В Москве Анюте написали русскими буквами, что и где сказать по-итальянски. Она со страху даже выучила наизусть и все ждала момента, чтобы применить свое знание, не оплошать и не провалиться. Наконец сказала, обернувшись к соседям, и умилилась, что сразу поняли.
Слава богу, остановку не пропустила: вовремя указали. Да и по-особому глянулся ей из окна маленький городок Ластра, где уже все цвело, краснело, розовело, лиловело, сквозь изумрудную зелень желтели двухэтажные дома, возвышались башенки и внезапно взору открывались дворы с черно-белыми клетками света и тени, похожие на шахматные доски.
IV
Профессоре Дарио снизошел и уважил — сам встретил ее на вокзале, худой, сухощавый, с поседевшим барашком волос. Всплеснул руками, изображая радость: итальянцам положено проявлять экспансивность (сам же был грустным и чем-то удрученным). Остановил такси щелчком длинных пальцев над головой и сам уложил вещи в багажник (почему-то не сзади, а спереди).
Пока ехали — кружили по узким улочкам, едва не задевая сохнущее на шестах белье, — профессоре весело смеялся (и все равно был грустный), целил куда-то пальцем, что-то показывал, объяснял, втолковывал, знакомил с достопримечательностями. Анюта не успевала за всем уследить (перед глазами мелькало и рябило), но марку держала — изображала понимание (воображение подсказывало, что, наверное, и его студенты так изображают, сидя перед ним на лекциях).
Оценив по достоинству ее старание, он опустил стекло в дверце, купил у торговки апельсин, очистил ножичком, придав кожуре сходство с распустившимися лепестками цветка, и преподнес ей. В награду.

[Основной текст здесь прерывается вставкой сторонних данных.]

-- ==== Sys2Proof/Laws/Encoding.lean ====
section
/-! SUPPORT. The fields of a word come back from it (R318, R319): one lemma per format. -/

namespace Sys2Proof

theorem pack_lt (l : List (Nat × Nat)) (h : ∀ p ∈ l, p.2 < 2 ^ p.1) : pack l < 2 ^ (l.map (fun p => p.1)).sum := by
  induction l with
  | nil => simp [pack]
  | cons p t ih =>
    have h1 := h p (List.mem_cons_self ..)
    have h2 := ih (fun q hq => h q (List.mem_cons_of_mem _ hq))
    simp only [pack, List.map_cons, List.sum_cons, Nat.pow_add]
    calc p.2 + 2 ^ p.1 * pack t < 2 ^ p.1 + 2 ^ p.1 * pack t := by omega
      _ = 2 ^ p.1 * (pack t + 1) := by rw [Nat.mul_add]; omega
      _ ≤ _ := Nat.mul_le_mul_left _ h2

/-- Fields that fit their widths are read back. -/
theorem unpack_pack (l r : List (Nat × Nat)) (h : ∀ p ∈ l, p.2 < 2 ^ p.1) : unpack (l.map (fun p => p.1)) (pack (l ++ r)) = l.map (fun p => p.2) := by
  induction l with
  | nil => rfl
  | cons p t ih =>
    have h1 := h p (List.mem_cons_self ..)
    have hp : 0 < 2 ^ p.1 := Nat.two_pow_pos _
    simp only [List.map_cons, List.cons_append, pack, unpack]
    rw [Nat.add_mul_mod_self_left, Nat.mod_eq_of_lt h1, Nat.add_mul_div_left _ _ hp, Nat.div_eq_of_lt h1, Nat.zero_add,
      ih (fun q hq => h q (List.mem_cons_of_mem _ hq))]

/-- What stands above the fields. -/
theorem pack_div (l r : List (Nat × Nat)) (h : ∀ p ∈ l, p.2 < 2 ^ p.1) : pack (l ++ r) / 2 ^ (l.map (fun p => p.1)).sum = pack r := by
  induction l with
  | nil => simp
  | cons p t ih =>
    have h1 := h p (List.mem_cons_self ..)
    have hp : 0 < 2 ^ p.1 := Nat.two_pow_pos _
    simp only [List.map_cons, List.cons_append, pack, List.sum_cons, Nat.pow_add]
    rw [← Nat.div_div_eq_div_mul, Nat.add_mul_div_left _ _ hp, Nat.div_eq_of_lt h1, Nat.zero_add, ih (fun q hq => h q (List.mem_cons_of_mem _ hq))]

theorem Ty.code_lt (t : Ty) : t.code < 16 := by cases t <;> decide
@[simp] theorem Ty.ofCode_code (t : Ty) : Ty.ofCode t.code = t := by cases t <;> rfl
theorem Opnd.code_lt {o : Opnd} (h : o.fits = true) : o.code < 2048 := by
  cases o <;> simp [Opnd.fits] at h <;> simp [Opnd.code] <;> omega
theorem Opnd.ofCode_code {o : Opnd} (h : o.fits = true) : Opnd.ofCode o.code = o := by
  cases o with
  | v r =>
    have hr : r < 256 := by simpa [Opnd.fits] using h
    have h1 : ¬ 1024 ≤ r := by omega
    have h2 : ¬ 512 ≤ r := by omega
    simp [Opnd.ofCode, Opnd.code, h1, h2]
  | imm i =>
    have hr : i < 512 := by simpa [Opnd.fits] using h
    have h1 : ¬ 1024 ≤ 512 + i := by omega
    simp [Opnd.ofCode, Opnd.code, h1]
  | s r => simp [Opnd.ofCode, Opnd.code]
theorem boolNat_lt (b : Bool) : boolNat b < 2 := by cases b <;> decide
@[simp] theorem decide_boolNat (b : Bool) : decide (boolNat b = 1) = b := by cases b <;> rfl

/-- A word that decodes by its opcode. -/
theorem decode_word {n opc : Nat} (h : n < 2 ^ 64) (ho : n / 2 ^ 54 = opc) : decode (BitVec.ofNat 64 n) = decodeOp opc n := by
  simp only [decode, BitVec.toNat_ofNat, Nat.mod_eq_of_lt h, ho]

Подкатили к дому — двухэтажному палаццо местной выделки: балконы, пристройки, башенки. Красота со следами увядания (осыпавшаяся штукатурка и грязно-желтый цвет). В соответствии с этой благородной архитектурой была и фраза, произнесенная Дарио по-русски почти без акцента (не посрамил кафедру славистики Флорентийского университета):
— Сейчас я введу тебя в наш дом и открою перед тобой все двери.

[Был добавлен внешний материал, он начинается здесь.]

/-! `onSlice` changes `slices` alone. -/

@[simp] theorem State.onSlice_cores (s : State) (k : Nat) (f : Slice → Slice) : (s.onSlice k f).cores = s.cores := rfl
@[simp] theorem State.onSlice_sectors (s : State) (k : Nat) (f : Slice → Slice) : (s.onSlice k f).sectors = s.sectors := rfl
@[simp] theorem State.onSlice_ranges (s : State) (k : Nat) (f : Slice → Slice) : (s.onSlice k f).ranges = s.ranges := rfl
@[simp] theorem State.onSlice_bcasts (s : State) (k : Nat) (f : Slice → Slice) : (s.onSlice k f).bcasts = s.bcasts := rfl
@[simp] theorem State.onSlice_nextBcast (s : State) (k : Nat) (f : Slice → Slice) : (s.onSlice k f).nextBcast = s.nextBcast := rfl
@[simp] theorem State.onSlice_channels (s : State) (k : Nat) (f : Slice → Slice) : (s.onSlice k f).channels = s.channels := rfl
@[simp] theorem State.onSlice_acks (s : State) (k : Nat) (f : Slice → Slice) : (s.onSlice k f).acks = s.acks := rfl
@[simp] theorem State.onSlice_nextAck (s : State) (k : Nat) (f : Slice → Slice) : (s.onSlice k f).nextAck = s.nextAck := rfl
@[simp] theorem State.onSlice_works (s : State) (k : Nat) (f : Slice → Slice) : (s.onSlice k f).works = s.works := rfl
@[simp] theorem State.onSlice_nextWork (s : State) (k : Nat) (f : Slice → Slice) : (s.onSlice k f).nextWork = s.nextWork := rfl
@[simp] theorem State.onSlice_mem (s : State) (k : Nat) (f : Slice → Slice) : (s.onSlice k f).mem = s.mem := rfl
@[simp] theorem State.onSlice_keys (s : State) (k : Nat) (f : Slice → Slice) : (s.onSlice k f).keys = s.keys := rfl
@[simp] theorem State.onSlice_dies (s : State) (k : Nat) (f : Slice → Slice) : (s.onSlice k f).dies = s.dies := rfl
@[simp] theorem State.onSlice_pcores (s : State) (k : Nat) (f : Slice → Slice) : (s.onSlice k f).pcores = s.pcores := rfl
@[simp] theorem State.onSlice_hbmStacks (s : State) (k : Nat) (f : Slice → Slice) : (s.onSlice k f).hbmStacks = s.hbmStacks := rfl
@[simp] theorem State.onSlice_pubs (s : State) (k : Nat) (f : Slice → Slice) : (s.onSlice k f).pubs = s.pubs := rfl
@[simp] theorem State.onSlice_nextPub (s : State) (k : Nat) (f : Slice → Slice) : (s.onSlice k f).nextPub = s.nextPub := rfl
@[simp] theorem State.onSlice_tasks (s : State) (k : Nat) (f : Slice → Slice) : (s.onSlice k f).tasks = s.tasks := rfl
@[simp] theorem State.onSlice_nextTask (s : State) (k : Nat) (f : Slice → Slice) : (s.onSlice k f).nextTask = s.nextTask := rfl
@[simp] theorem State.onSlice_mangles (s : State) (k : Nat) (f : Slice → Slice) : (s.onSlice k f).mangles = s.mangles := rfl
@[simp] theorem State.onSlice_grids (s : State) (k : Nat) (f : Slice → Slice) : (s.onSlice k f).grids = s.grids := rfl
@[simp] theorem State.onSlice_nextGrid (s : State) (k : Nat) (f : Slice → Slice) : (s.onSlice k f).nextGrid = s.nextGrid := rfl
@[simp] theorem State.onSlice_queues (s : State) (k : Nat) (f : Slice → Slice) : (s.onSlice k f).queues = s.queues := rfl
@[simp] theorem State.onSlice_fns (s : State) (k : Nat) (f : Slice → Slice) : (s.onSlice k f).fns = s.fns := rfl
@[simp] theorem State.onSlice_ports (s : State) (k : Nat) (f : Slice → Slice) : (s.onSlice k f).ports = s.ports := rfl
@[simp] theorem State.onSlice_sent (s : State) (k : Nat) (f : Slice → Slice) : (s.onSlice k f).sent = s.sent := rfl
@[simp] theorem State.onSlice_nextSent (s : State) (k : Nat) (f : Slice → Slice) : (s.onSlice k f).nextSent = s.nextSent := rfl
@[simp] theorem State.onSlice_received (s : State) (k : Nat) (f : Slice → Slice) : (s.onSlice k f).received = s.received := rfl
@[simp] theorem State.onSlice_nextReceived (s : State) (k : Nat) (f : Slice → Slice) : (s.onSlice k f).nextReceived = s.nextReceived := rfl
@[simp] theorem State.onSlice_replies (s : State) (k : Nat) (f : Slice → Slice) : (s.onSlice k f).replies = s.replies := rfl
@[simp] theorem State.onSlice_sendSeq (s : State) (k : Nat) (f : Slice → Slice) : (s.onSlice k f).sendSeq = s.sendSeq := rfl
@[simp] theorem State.onSlice_moves (s : State) (k : Nat) (f : Slice → Slice) : (s.onSlice k f).moves = s.moves := rfl
@[simp] theorem State.onSlice_nextMove (s : State) (k : Nat) (f : Slice → Slice) : (s.onSlice k f).nextMove = s.nextMove := rfl
@[simp] theorem State.onSlice_dev (s : State) (k : Nat) (f : Slice → Slice) : (s.onSlice k f).dev = s.dev := rfl
@[simp] theorem State.onSlice_agenda (s : State) (k : Nat) (f : Slice → Slice) : (s.onSlice k f).agenda = s.agenda := rfl
@[simp] theorem State.onSlice_tick (s : State) (k : Nat) (f : Slice → Slice) : (s.onSlice k f).tick = s.tick := rfl
@[simp] theorem State.onSlice_cur (s : State) (k : Nat) (f : Slice → Slice) : (s.onSlice k f).cur = s.cur := rfl
@[simp] theorem State.onSlice_freeCtr (s : State) (k : Nat) (f : Slice → Slice) : (s.onSlice k f).freeCtr = s.freeCtr := rfl
@[simp] theorem State.onSlice_ageCtr (s : State) (k : Nat) (f : Slice → Slice) : (s.onSlice k f).ageCtr = s.ageCtr := rfl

Он введет ее в дом. Шикарно! Анюта даже вся подобралась, сжалась, съежилась от робости и блаженства. Дарио покровительственным жестом предложил взять его под руку, отставив острый локоть, и они шагнули в бездну, в черный провал многосемейного дома, итальянского улья, где все смешано, ничего не разберешь, колготня, столпотворение, Ноев ковчег. В полутьме замелькали лица, наплывами послышались голоса, крики, взвизги, удушливый кашель, звон посуды, и откуда-то — таким же наплывом — донеслось жалкое пиликанье скрипки.

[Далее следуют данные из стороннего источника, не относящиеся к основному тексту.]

-- ==== Sys2Proof/Laws/PerInstr.lean ====
section
/-! SUPPORT. Per instruction: a well-formed instruction is what its word decodes to (R318, R326, R327). -/

namespace Sys2Proof.Laws.Encoding

/-- A well-formed instruction that has a word is what that word decodes to. -/
def Statement (i : Instr) : Prop := i.wf = true → ∀ w, encode i = some w → decode w = .ok i
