-- ==== Sys2Proof/Tests/Slice0.lean ====
section
/-! SUPPORT. Small checks of the model: terms that WellFormed refuses, one for each check; words written out bit by bit from the
formats of R318 to R325, and what they decode to; and for each statement of Certificates/Slice0/Obligations.lean a state and operands
that meet its hypotheses. Expected values come from the manual's tables. -/

set_option maxRecDepth 100000

open Sys2Proof Sys2Proof.Machine

namespace Sys2Proof.Tests

/-! Words of each family, one field after another as R318 places them, and the instructions that they stand for. -/

theorem test_decode_sadd : decode 0x00CC015031FE8000 = .ok (.sadd { ty := .i64, mod := 0, sd := 10, a := .s 12, b := .imm 509, c := .v 0, la := 0 }) := by rfl
theorem test_decode_smovi : decode 0x00A0100DEADBEEF0 = .ok (.smovi { sd := 513, imm := 3735928559 }) := by rfl
theorem test_decode_brc : decode 0x109800043FFFFFFE = .ok (.brc { cc := 3, kn := 0, vc := 0, sc := 33, off := 536870910 }) := by rfl
theorem test_decode_kmov : decode 0x1580E85000000000 = .ok (.kmov { kd := 0, ks := 3, fld := 2, dir := true, sr := 40 }) := by rfl
theorem test_decode_srdsr : decode 0x124101C000000000 = .ok (.srdsr { dv := false, sreg := 1, reg := 7 }) := by rfl
theorem test_decode_waitc : decode 0x11C48FD000000000 = .ok (.waitc { vm := 1, sm := 2, mx := 3, cp := 15, st := 4 }) := by rfl
theorem test_decode_vadd : decode 0x205A00A01A048000 = .ok (.vadd { ty := .n32, mod := 16, vd := 5, a := .v 6, b := .s 9, c := .v 0, la := 0 }) := by rfl
theorem test_decode_vfma : decode 0x313B990005010FF0 = .ok (.vfma { ty := .f32, mod := 28, vd := 200, a := .v 1, b := .imm 2, c := .v 255, la := 0 }) := by rfl
theorem test_decode_vred : decode 0x418900200C000000 = .ok (.vred { ty := .i32, mod := 8, vd := 1, a := .v 3, b := .v 0, c := .v 0, la := 0 }) := by rfl
theorem test_decode_ld : decode 0x606800801827FFC0 = .ok (.ld { ty := .b32, scope := 0, ord := 0, ofr := false, vr := 8, sb := 6, vx := 9, xv := true, off := 8188, la := 0 }) := by rfl
theorem test_decode_sld : decode 0x70D6A01002000103 = .ok (.sld { ty := .n16, scope := 5, ord := 1, ofr := false, sd := 4, sb := 2, off := 16, la := 3 }) := by rfl
theorem test_decode_atom : decode 0x706E5C2804000A00 = .ok (.atom { ty := .b64, scope := 4, ord := 2, aop := 7, vd := 10, sb := 4, vx := 0, xv := false, va := 20, la := 0 }) := by rfl
theorem test_decode_vcvt : decode 0x505C201004003800 = .ok (.vcvt { dfmt := 14, sfmt := 2, vd := 1, a := .v 2, b := .v 0, rmo := true, rm := 3, sat := false, ps := 0 }) := by rfl
theorem test_decode_bararr : decode 0x824010081FFE0001 = .ok (.bararr { sd := 1, sa := 2, rank := 0, rmt := false, n := 4095, sg := 0, la := 1 }) := by rfl
theorem test_decode_cpyGs : decode 0x90780080481004C0 = .ok (.cpyGs { qn := 7, kind := 0, sa := 2, sb := 4, sz := .s 8, so := 9, bv := true, la := 0 }) := by rfl
theorem test_decode_mma : decode 0xA07C3E0000000000 = .ok (.mma { ad := 15, ta := 1, tb := 30, mod := 0, sa := 0, fmtc := 0, rm := 0, sat := false, la := 0 }) := by rfl
theorem test_decode_trap : decode 0xB400000000C80000 = .ok (.trap { sd := 0, sa := 0, sb := 0, x8 := 200, n4 := 0, n2 := 0, fn := 0, m3 := 0, la := 0 }) := by rfl
theorem test_decode_launch : decode 0xB200001800000280 = .ok (.launch { sd := 0, sa := 6, sb := 0, x8 := 0, n4 := 0, n2 := 0, fn := 5, m3 := 0, la := 0 }) := by rfl
theorem test_decode_ifl : decode 0x1400268000000000 = .ok (.ifLanes { cc := 0, kn := 0, vc := 77, sc := 0, off := 0 }) := by rfl
theorem test_decode_reserved_group : decode 0xC000000000000000 = .error 1 := by rfl
theorem test_decode_unassigned_opcode : decode 0x0FC0000000000000 = .error 1 := by rfl
theorem test_decode_unused_field : decode 0x0080000000000008 = .error 2 := by rfl
theorem test_decode_bad_code : decode 0x10A0000000000000 = .error 3 := by rfl
theorem test_decode_bad_operand_kind : decode 0x00C8000000000000 = .error 4 := by rfl
theorem test_decode_table_word : decodeTableWord 64 0x00A0100DEADBEEF0 = some (.smovi { sd := 513, imm := 0xDEADBEEF }) := by rfl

Дарио прислушался и сказал:
— Это один русский играет, Лев Николаевич, бывший консерваторский профессор, из эмигрантов. Живет у нас много лет, одинокий, всеми забытый чудак. К нам иногда заходит. Может с тобой итальянским позаниматься, если захочешь.
Анюта ждала, что вот сейчас ее наконец всем представят, и готовилась делать реверансы, но Дарио, чем-то озабоченный (даже забыл про экспансивность), все повторял на ходу:
— Это не мы… это еще не мы… вот теперь направо… налево за перегородку… осторожно, не споткнись… снова направо. Теперь — мы!
V
Дверь распахнулась, в лицо им ударил свет из большого окна, перед глазами заплясали слепящие круги. Анюта после темноты даже зажмурилась, а когда открыла глаза, ее взяла оторопь, и она остолбенела от ужаса. Прямо на них в инвалидном кресле катилась сизая старуха с пучком седых волос и, потрясая жилистым кулаком, с присвистом хрипела:
— Путана!
Это явно относилось к Анюте: старуха тыкала в нее пальцем с желтым утолщенным ногтем и привизгивала, словно разоблачить еще одну путану было для нее несказанным блаженством.
— Я путана? — обморочно спросила Анюта, глядя на Дарио.
— Ты, ты, ты! — захохотала старуха, выкатывая слезящиеся бирюзовые глаза. — Сама путана, и Россия твоя — путана! И Путин твой — путана! Тьфу!
Это было сказано по-итальянски, но Анюта все на редкость ясно поняла и сама была не рада этому, поскольку за непонимание можно спрятаться, а за понимание не спрячешься, и оно беспощадно выталкивает тебя — как будто голую — на всеобщее обозрение.
Анюта невольно спряталась за Дарио, словно это был единственный способ прикрыть свою наготу. Захотелось уткнуться ему в спину, разреветься, выплакаться, а затем все бросить и вернуться домой.
Догадываясь, как ей плохо, он принужденно улыбнулся и, наклонившись к ней, шепнул:
— Не обращай внимания. Бабушка у нас — буфф!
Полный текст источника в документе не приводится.